Luke Swan

Biographical details
- Born: September 5, 1984 (age 41) Fennimore, Wisconsin, U.S.

Playing career
- 2004-2007: Wisconsin
- Position: Wide receiver

Coaching career (HC unless noted)
- 2011–2014: Wisconsin (graduate assistant)

= Luke Swan =

American football player and coach (born 1984)

Luke Swan (born September 5, 1984) is an American former football wide receiver and college football coach. He was signed by the Kansas City Chiefs as an undrafted free agent in 2008. He played college football for the Wisconsin Badgers. He was also a cast member on Spike TV's Fourth and Long.

==Early years==

As a senior, Swan captained both his football and basketball teams. He finished his high school career with 121 receptions, for 2,234 yards and 26 touchdowns, along with 18 interceptions as a defensive back. Swan was a two-time All-State, All-Conference, and All-Area selection. He was also a two-time All-Conference basketball selection, two-time conference long jump champion, and won titles in the 100-meter dash, 300 intermediate hurdles, and 200-meter dash.

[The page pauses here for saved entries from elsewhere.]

theorem exec_buildReadRequest_refused {function : Byte} (hnot : ¬ (function = 3 ∨ function = 4)) (unitId : Byte)
    (addr : Half) (s : State) : exec (.buildReadRequest unitId function addr) s = .refused .functionNotARead :=
  if_neg (hnot ∘ (isReadFunction_iff function).1)

/-- Building a frame writes TXF, TXF_LEN and CRC_ACC alone. -/
theorem buildFrame_frame (n : Nat) (body : List Byte) (s : State) :
    buildFrame n body s = { s with txf := (buildFrame n body s).txf, txLen := n, crcAcc := checksum body } := rfl

/-- A read request leaves TXF beyond its eight bytes as it was (log entry 4). -/
theorem buildRead_txf_of_le {k : Fin Config.writeReqLen} (hk : 8 ≤ k.val) (unitId function : Byte) (addr : Half)
    (s : State) : (buildRead unitId function addr s).txf[k] = s.txf[k] :=
  loadTxf_keeps (computeChecksum _ s) _ _ k hk

/-- Settles O26: for a read function the frame built is the body of rule R182 with its checksum. -/
theorem buildReadRequestBuildsTheFrame : Obligations.BuildReadRequestBuildsTheFrame := by
  intro id f addr s
  constructor
  · intro hread
    exact ⟨_, exec_buildReadRequest hread id addr s, txFrame_buildRead id f addr s, rfl, rfl,
      fun _ hk => buildRead_txf_of_le hk id f addr s, buildFrame_frame _ _ s⟩
  · intro h3 h4
    exact exec_buildReadRequest_refused (not_or.2 ⟨h3, h4⟩) id addr s

/-- Settles O27: the frame built is the body of rule R185 with its checksum. -/
theorem buildWriteRequestBuildsTheFrame : Obligations.BuildWriteRequestBuildsTheFrame := fun id addr value s =>
  ⟨buildWrite id addr value s, rfl, txFrame_buildWrite id addr value s, rfl, rfl, buildFrame_frame _ _ s⟩

/-- Settles O28: what either operation leaves in TXF is a body with its checksum. -/
theorem builtFramesPassValidation : Obligations.BuiltFramesPassValidation := by
  refine ⟨crcValid_withChecksum, ?_, ?_⟩
  · intro id f addr s t h
    rw [execBuildReadRequest_eq_next h, txFrame_buildRead]
    exact crcValid_withChecksum _
  · intro id addr value s t h
    cases h
    rw [txFrame_buildWrite]
    exact crcValid_withChecksum _

end Sys2Proof.Machine
end

section
/-! DECODE_RESPONSE: its three tests in order, and what it writes (43_frame_codec.md rules R187, R188). -/

namespace Sys2Proof.Machine

open Sys2Proof

section
variable {base : Nat} {bytes : List Byte}

theorem decodeBytes_of_short (hshort : bytes.length < 4) : decodeBytes base bytes = .checksumError := if_pos hshort

theorem decodeBytes_of_not_valid (hvalid : crcValid bytes = false) : decodeBytes base bytes = .checksumError := by
  simp [decodeBytes, hvalid]

variable {function : Byte} (hlen : 4 ≤ bytes.length) (hvalid : crcValid bytes = true)
  (hfunction : bytes[1]? = some function)
include hlen hvalid hfunction

theorem decodeBytes_of_read (hread : function = 3 ∨ function = 4) :
    decodeBytes base bytes = .value (readPayload base bytes) := by
  rw [decodeBytes_of_valid hlen hvalid hfunction, if_pos ((isReadFunction_iff function).2 hread)]

theorem decodeBytes_of_write (hwrite : function = 16) : decodeBytes base bytes = .value Config.writeAckValue := by
  subst hwrite
  exact decodeBytes_of_valid hlen hvalid hfunction

theorem decodeBytes_of_undecodable (hread : ¬ (function = 3 ∨ function = 4)) (hwrite : function ≠ 16) :
    decodeBytes base bytes = .undecodableFunction := by
  rw [decodeBytes_of_valid hlen hvalid hfunction, if_neg (hread ∘ (isReadFunction_iff function).1)]
  exact if_neg hwrite

end

/-- Under four bytes no checksum is computed. -/
theorem decodeAlone_crcAcc_of_short {bytes : List Byte} (hshort : bytes.length < 4) (s : State) :
    (decodeAlone bytes s).crcAcc = s.crcAcc := by
  have hwrites : decodeWrites bytes s = s := if_pos hshort
  rw [decodeAlone_spec, hwrites]

/-- From four bytes on CRC_ACC holds the checksum of all but the last two, whatever the verdict. -/
theorem decodeAlone_crcAcc_of_long {bytes : List Byte} (hlong : 4 ≤ bytes.length) (s : State) :
    (decodeAlone bytes s).crcAcc = checksum (bytes.take (bytes.length - 2)) := by
  have hwrites : decodeWrites bytes s =
      advanceFresh decodeDraws (computeChecksum (bytes.take (bytes.length - 2)) s) := if_neg (Nat.not_lt.2 hlong)
  rw [decodeAlone_spec, hwrites]
  rfl

/-- Settles O29: the tests are the branches of `decodeBytes`, and OUTCOME is written last. -/
theorem decodeResponseTestsInOrder : Obligations.DecodeResponseTestsInOrder := by
  intro bytes s
  refine ⟨decodeAlone bytes s, decodeBytes s.fresh bytes, rfl, rfl,
    fun hshort => ⟨decodeBytes_of_short hshort, decodeAlone_crcAcc_of_short hshort s⟩, fun hlong => ?_,
    holdsOutcome_setOutcome _ (decodeWrites bytes s), decodeAlone_spec bytes s⟩
  refine ⟨decodeAlone_crcAcc_of_long hlong s, decodeBytes_of_not_valid, fun hvalid => ?_⟩
  have hfunction : bytes[1]? = some bytes[1] := List.getElem?_eq_getElem (by omega)
  exact ⟨bytes[1], hfunction, decodeBytes_of_read hlong hvalid hfunction, decodeBytes_of_write hlong hvalid hfunction,
    fun h3 h4 => decodeBytes_of_undecodable hlong hvalid hfunction (not_or.2 ⟨h3, h4⟩)⟩

end Sys2Proof.Machine
end

section
/-! The payload of a read response: its declared bytes shifted into one 32-bit word (43_frame_codec.md rules R189,
R193). -/

namespace Sys2Proof.Machine

open Sys2Proof

/-- One payload byte taken into the value: the value moves up by eight bits and the byte stands at its low end. -/
def shiftIn (w : Word) (b : Byte) : Word := (w <<< 8) ||| b.zeroExtend 32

 He graduated with a bachelor's degree in kinesiology in December 2007.

==College career==
Swan walked onto the football team in 2004 and was redshirted for his freshman year after appearing in one game. As a sophomore, he appeared in eight games as a reserve receiver, earning a varsity letter. He received a football scholarship his junior year, and he was named Academic All-Big Ten.

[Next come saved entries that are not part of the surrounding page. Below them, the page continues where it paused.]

-- ==== Sys2Proof/Laws/Memory.lean ====
section
/-! SUPPORT. Memory: every operation keeps the canonical form, and a read after a write gives the value written there and
what was there before everywhere else. -/

namespace Sys2Proof.Machine

/-- Above a bound means above every smaller bound. -/
theorem Memory.wfAbove_mono {lo hi : Nat} (h : lo ≤ hi) {m : Memory} (hm : Memory.wfAbove hi m = true) :
    Memory.wfAbove lo m = true := by
  cases m with
  | nil => rfl
  | cons c m =>
    simp only [Memory.wfAbove, Bool.and_eq_true, decide_eq_true_eq] at hm ⊢
    exact ⟨⟨⟨by omega, hm.1.1.2⟩, hm.1.2⟩, hm.2⟩

/-- Below its bound, a canonical memory reads as the boot contents. -/
theorem Memory.read_below {lo a : Nat} (h : a < lo) {m : Memory} (hm : Memory.wfAbove lo m = true) :
    Memory.read m a = bootByte a := by
  induction m generalizing lo with
  | nil => rfl
  | cons c m ih =>
    simp only [Memory.wfAbove, Bool.and_eq_true, decide_eq_true_eq] at hm
    rw [Memory.read, if_neg (by omega)]
    exact ih (lo := c.1 + 1) (by omega) hm.2

/-- A write inside MEM keeps the form above a bound. -/
theorem Memory.wfAbove_write {lo a : Nat} (ha : lo ≤ a) (ha' : a ≤ 0xFFF) (v : Byte) {m : Memory}
    (hm : Memory.wfAbove lo m = true) : Memory.wfAbove lo (Memory.write m a v) = true := by
  induction m generalizing lo with
  | nil =>
    unfold Memory.write
    split
    · rfl
    · simp_all [Memory.wfAbove]
  | cons c m ih =>
    obtain ⟨b, w⟩ := c
    simp only [Memory.wfAbove, Bool.and_eq_true, decide_eq_true_eq] at hm
    obtain ⟨⟨⟨h1, h2⟩, h3⟩, h4⟩ := hm
    unfold Memory.write
    split_ifs with hlt hv heq hv
    · simp [Memory.wfAbove, h1, h2, h3, h4]
    · simp [Memory.wfAbove, ha, ha', hv, h2, h3, h4]; omega
    · exact Memory.wfAbove_mono (by omega) h4
    · subst heq
      simp [Memory.wfAbove, ha, ha', hv, h4]
    · simp [Memory.wfAbove, h1, h2, h3, ih (lo := b + 1) (by omega) h4]

/-- A write inside MEM keeps the canonical form. -/
theorem Memory.wf_write {a : Nat} (ha : a ≤ 0xFFF) (v : Byte) {m : Memory} (hm : Memory.wf m = true) :
    Memory.wf (Memory.write m a v) = true :=
  Memory.wfAbove_write (Nat.zero_le _) ha v hm

theorem Memory.read_write_same_above {lo : Nat} (a : Nat) (v : Byte) {m : Memory}
    (hm : Memory.wfAbove lo m = true) : Memory.read (Memory.write m a v) a = v := by
  induction m generalizing lo with
  | nil =>
    unfold Memory.write
    split_ifs with hv
    · simp [Memory.read, hv]
    · simp [Memory.read]
  | cons c m ih =>
    obtain ⟨b, w⟩ := c
    simp only [Memory.wfAbove, Bool.and_eq_true, decide_eq_true_eq] at hm
    unfold Memory.write
    split_ifs with hlt hv heq hv
    · rw [Memory.read, if_neg (by omega), Memory.read_below (by omega) hm.2, hv]
    · simp [Memory.read]
    · rw [Memory.read_below (by omega : a < b + 1) hm.2, hv]
    · simp [Memory.read]
    · rw [Memory.read, if_neg heq]
      exact ih hm.2

theorem Memory.read_write_other_above {lo : Nat} {a b : Nat} (h : b ≠ a) (v : Byte) {m : Memory}
    (hm : Memory.wfAbove lo m = true) : Memory.read (Memory.write m a v) b = Memory.read m b := by
  induction m generalizing lo with
  | nil =>
    unfold Memory.write
    split_ifs with hv
    · rfl
    · simp [Memory.read, h]
  | cons c m ih =>
    obtain ⟨d, w⟩ := c
    simp only [Memory.wfAbove, Bool.and_eq_true, decide_eq_true_eq] at hm
    unfold Memory.write
    split_ifs with hlt hv heq hv
    · rfl
    · simp [Memory.read, h]
    · subst heq; simp [Memory.read, h]
    · subst heq; simp [Memory.read, h]
    · simp only [Memory.read]
      split_ifs with hb
      · rfl
      · exact ih hm.2

/-- A read after a write to the same address gives the value written. -/
theorem Memory.read_write_same (a : Nat) (v : Byte) {m : Memory} (hm : Memory.wf m = true) :
    Memory.read (Memory.write m a v) a = v :=
  Memory.read_write_same_above a v hm

/-- A write leaves every other address alone. -/
theorem Memory.read_write_other {a b : Nat} (h : b ≠ a) (v : Byte) {m : Memory} (hm : Memory.wf m = true) :
    Memory.read (Memory.write m a v) b = Memory.read m b :=
  Memory.read_write_other_above h v hm

/-- Storing bytes inside MEM keeps the canonical form. -/
theorem Memory.wf_writeBytes {a : Nat} {bs : List Byte} {m : Memory} (h : a + bs.length ≤ 0x1000)
    (hm : Memory.wf m = true) : Memory.wf (Memory.writeBytes m a bs) = true := by
  induction bs generalizing a m with
  | nil => exact hm
  | cons b bs ih =>
    simp only [List.length_cons] at h
    exact ih (by omega) (Memory.wf_write (by omega) b hm)

/-- Outside the stored bytes nothing changes. -/
theorem Memory.read_writeBytes_outside {a c : Nat} {bs : List Byte} {m : Memory} (h : a + bs.length ≤ 0x1000)
    (hm : Memory.wf m = true) (hc : ¬ (a ≤ c ∧ c < a + bs.length)) :
    Memory.read (Memory.writeBytes m a bs) c = Memory.read m c := by
  induction bs generalizing a m with
  | nil => rfl
  | cons b bs ih =>
    simp only [List.length_cons] at h hc
    rw [Memory.writeBytes, ih (by omega) (Memory.wf_write (by omega) b hm) (by omega),
      Memory.read_write_other (by omega) b hm]

/-- Inside them, byte `k` is the `k`-th byte stored. -/
theorem Memory.read_writeBytes_inside {a k : Nat} {bs : List Byte} {m : Memory} (h : a + bs.length ≤ 0x1000)
    (hm : Memory.wf m = true) (hk : k < bs.length) :
    Memory.read (Memory.writeBytes m a bs) (a + k) = bs[k] := by
  induction bs generalizing a k m with
  | nil => simp at hk
  | cons b bs ih =>
    simp only [List.length_cons] at h hk
    have hm' := Memory.wf_write (a := a) (by omega) b hm
    cases k with
    | zero =>
      rw [Memory.writeBytes, Memory.read_writeBytes_outside (by omega) hm' (by omega)]
      exact Memory.read_write_same a b hm
    | succ k =>
      have e : a + (k + 1) = a + 1 + k := by omega
      rw [Memory.writeBytes, e, ih (by omega) hm' (by omega)]
      rfl

@[simp] theorem Memory.readBytes_length (m : Memory) (a n : Nat) : (Memory.readBytes m a n).length = n := by
  simp [Memory.readBytes]

@[simp] theorem Memory.readBytes_getElem (m : Memory) (a n k : Nat) (h : k < (Memory.readBytes m a n).length) :
    (Memory.readBytes m a n)[k] = Memory.read m (a + k) := by
  simp [Memory.readBytes]

end Sys2Proof.Machine
end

In 2006, Swan appeared in all 13 games, making 10 starts at receiver. He finished the year as the team's third leading receiver with 35 receptions for 595 yards (17.0-yard average) and 5 touchdowns. He was named ESPN The Magazine Academic All-District 5 Team, Academic All-Big Ten, and won University of Wisconsin's Ivan B. Williamson Scholastic Award.

In 2007, as a senior, Swan was selected team captain by his teammates. For the year, he started 6 games at receiver and had 25 receptions for 451 yards (18.0-yard average) and 2 touchdowns. Swan's season was cut short after he sustained a hamstring injury at Illinois after making four receptions for 67 yards. He was the team's second leading receiver for the season.

==Professional career==

===Pre-draft===

Pre-draft measurables
| Height | Weight | 40-yard dash | 10-yard split | 20-yard split | 20-yard shuttle | Three-cone drill | Vertical jump | Broad jump | Bench press | Wonderlic |
| 5 ft 11 in (1.80 m) | 189 lb (86 kg) | x s | x s | x s | 3.91 s | 6.54 s | 38.5 in (0.98 m) | 10 ft 9.5 in (3.29 m) | 15 reps | x |
Values from Wisconsin Pro Day

===Kansas City Chiefs===
Swan was signed as an undrafted free agent on May 2, 2008, by the Kansas City Chiefs. On June 10, 2008, Swan was placed on waivers.

===Fourth and Long===
Swan was selected as a part of the twelve-man cast for Michael Irvin's football reality show Fourth and Long; the winner received an invitation to attend the Dallas Cowboys training camp and a shot at making their roster. Swan was eliminated fourth in the competition because of nagging injuries.

==Coaching career==
A year and a half after competing for an NFL spot, Swan was signed to coach by his former head coach at Wisconsin, Bret Bielema.